Louis Aubert, like his contemporaries Joseph Guy Ropartz (1865–1955) and Paul Le Flem (1881–1984), was of Breton origins: he was born on 19th February in Paramé, today part of Saint-Malo. His father was a shipowner and amateur bassoonist, while his mother, who also came from a ship-owning family, was a fine singer, whose voice had been admired by one of the directors of the Théâtre-Italien in Paris. Even as a child Aubert had an excellent ear for music—he was a gifted pianist and sang as a treble chorister in the main churches of Paris. His talents were noted by one of his first teachers, Charles Steiger, who soon brought him to the attention of Albert Lavignac, a professor at the Paris Conservatoire. Aubert went on to study harmony with Lavignac, discovering the great composers in the history of music along the way. He also studied piano with Antoine-François Marmontel and, later, Louis Diémer.
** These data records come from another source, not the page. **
-- ==== Sys2Proof/Certificates/Slice0/Obligations.lean ====
section
/-! DEFINITION. The statements for the provers. `R<n>` are the rules of `spec/`, `D<n>` its own decisions: a statement that
rests on a decision, on the spec's general knowledge or on an inference of the spec says so and is listed as derived. After
a fault nothing is claimed of memory, V or DISP where the faulting instruction could have written them (D3). -/

open Sys2Proof Sys2Proof.Machine

/-! ## Encoding -/

/-- Decoding the two bytes of the encoding of any instruction, whatever bytes follow, gives the instruction back: no bit of
an operand is dropped (R92, R94). -/
def Obligations.DecodeOfEncode : Prop :=
  ∀ (ins : Instr) (rest : List Byte), decode (highByte (encode ins) :: lowByte (encode ins) :: rest) = .insn ins

/-- An opcode that decodes is the encoding of the instruction it decodes to: each opcode has one meaning and each
instruction one opcode (R92, R94). -/
def Obligations.EncodeOfDecode : Prop :=
  ∀ (op : Word) (ins : Instr), decodeOp op = .insn ins → encode ins = op

/-- R97: the decoder answers the instruction of the row an opcode selects, with that row's fields, WHICHEVER row of the
table that is (so no two rows disagree), and DECODE_ERROR with the opcode where no row is selected. -/
def Obligations.DecoderFollowsOpcodeTable : Prop :=
  opcodeTable.length = 34 ∧
  ∀ op : Word,
    (∀ row ∈ opcodeTable, op &&& row.mask = row.pat → decodeOp op = .insn (row.build op)) ∧
    ((∀ row ∈ opcodeTable, op &&& row.mask ≠ row.pat) → decodeOp op = .illegal op)

/-- R98's table of the illegal space, written there as ranges of numbers (and here in `WellFormed.opcode`), is exactly what
the decoder rejects; R98 marks the table as its own inference from R94. -/
def Obligations.IllegalOpcodesAreExactlyTheListedOnes : Prop :=
  ∀ op : Word, (decodeOp op = .illegal op ↔ WellFormed.opcode op = false) ∧
    (WellFormed.opcode op = true → ∃ ins, decodeOp op = .insn ins)

/-- Words written out from the encodings of R94, one of each family and two illegal ones (a sanity statement). -/
def Obligations.SampleOpcodesDecode : Prop :=
  decode [0b00010010#8, 0b00110100#8] = .insn (.jp 0x234) ∧
  decode [0b01101010#8, 0b11111110#8] = .insn (.ldImm 0xA 0xFE) ∧
  decode [0b10000001#8, 0b00100101#8] = .insn (.subReg 1 2) ∧
  decode [0b10101111#8, 0b00000001#8] = .insn (.ldI 0xF01) ∧
  decode [0b11110011#8, 0b01010101#8] = .insn (.storeRegs 3) ∧
  decode [0b11010101#8, 0b01101111#8] = .insn (.drw 5 6 15) ∧
  decode [0b11100111#8, 0b10100001#8] = .insn (.sknp 7) ∧
  decode [0b00000001#8, 0b00100011#8] = .illegal 0x0123 ∧
  decode [0b10000001#8, 0b00101000#8] = .illegal 0x8128

/-! ## The tick -/

/-- A step runs the decoded instruction: on a block without a fault whose two bytes at PC decode to `ins`, the step is
`exec ins` on the state with DIRTY cleared, then, where no fault was raised, both timers down by one (not below 0) (R120).
Where one was raised, the step has that fault, with PC, I, the stack, the timers, DIRTY and the keys of before the tick; and
where `ins` may write none of memory, V or DISP (2nnn, 00EE, Ex9E, ExA1), the step is the state of before the tick with
FAULT set (R133, decision D3, which forbids to say what a faulting Fx33, Fx55, Fx65 or Dxyn leaves in those). -/
def Obligations.StepRunsDecodedInstruction : Prop :=
  ∀ (s t : State) (ins : Instr), s.fault = none → s.pc.toNat + 1 < 4096 →
    decode [s.mem.read s.pc.toNat, s.mem.read (s.pc.toNat + 1)] = .insn ins →
    exec ins (s.withDirty false) = .next t →
    (t.fault = none → step s = .next ((t.withDt (timerDown t.dt)).withSt (timerDown t.st))) ∧
    (∀ r, t.fault = some r → ∃ u, step s = .next u ∧ u.fault = some r ∧ u.pc = s.pc ∧ u.i = s.i ∧ u.stack = s.stack ∧
      u.dt = s.dt ∧ u.st = s.st ∧ u.dirty = s.dirty ∧ ∀ k, u.key k = s.key k) ∧
    (∀ r, t.fault = some r → (∀ p, mayWrite ins s p → p = .pc ∨ p = .stack ∨ p = .fault) →
      step s = .next (s.withFault (some r)))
Aubert had begun studying composition with Fauré in 1893, and by 1896 his fellow students also included Maurice Ravel, Florent Schmitt, George Enescu, Charles Koechlin, Jean Roger-Ducasse, Paul Ladmirault and Émile Vuillermoz.
Aubert divided his working life between performing as a pianist, teaching and composing. Henry Barraud, who studied with Aubert and later worked with him when his own composing career took off, acknowledged his debt to his former teacher: “He had, above all, an exceptional gift for sensing what came from deep within the composer of a particular work, and what was just show, or a passing trend.”
Aubert began composing at a very early age.
Henry Barraud emphasised the originality of Aubert’s writing: “… his unusual harmonic sequences, the subtle relationship between them and the linear elements of his musical discourse, that tonal alchemy at which he is a past master—there’s nothing formulaic about any of it: it comes from an entirely personal combination of refined sensibility and deep musical knowledge.”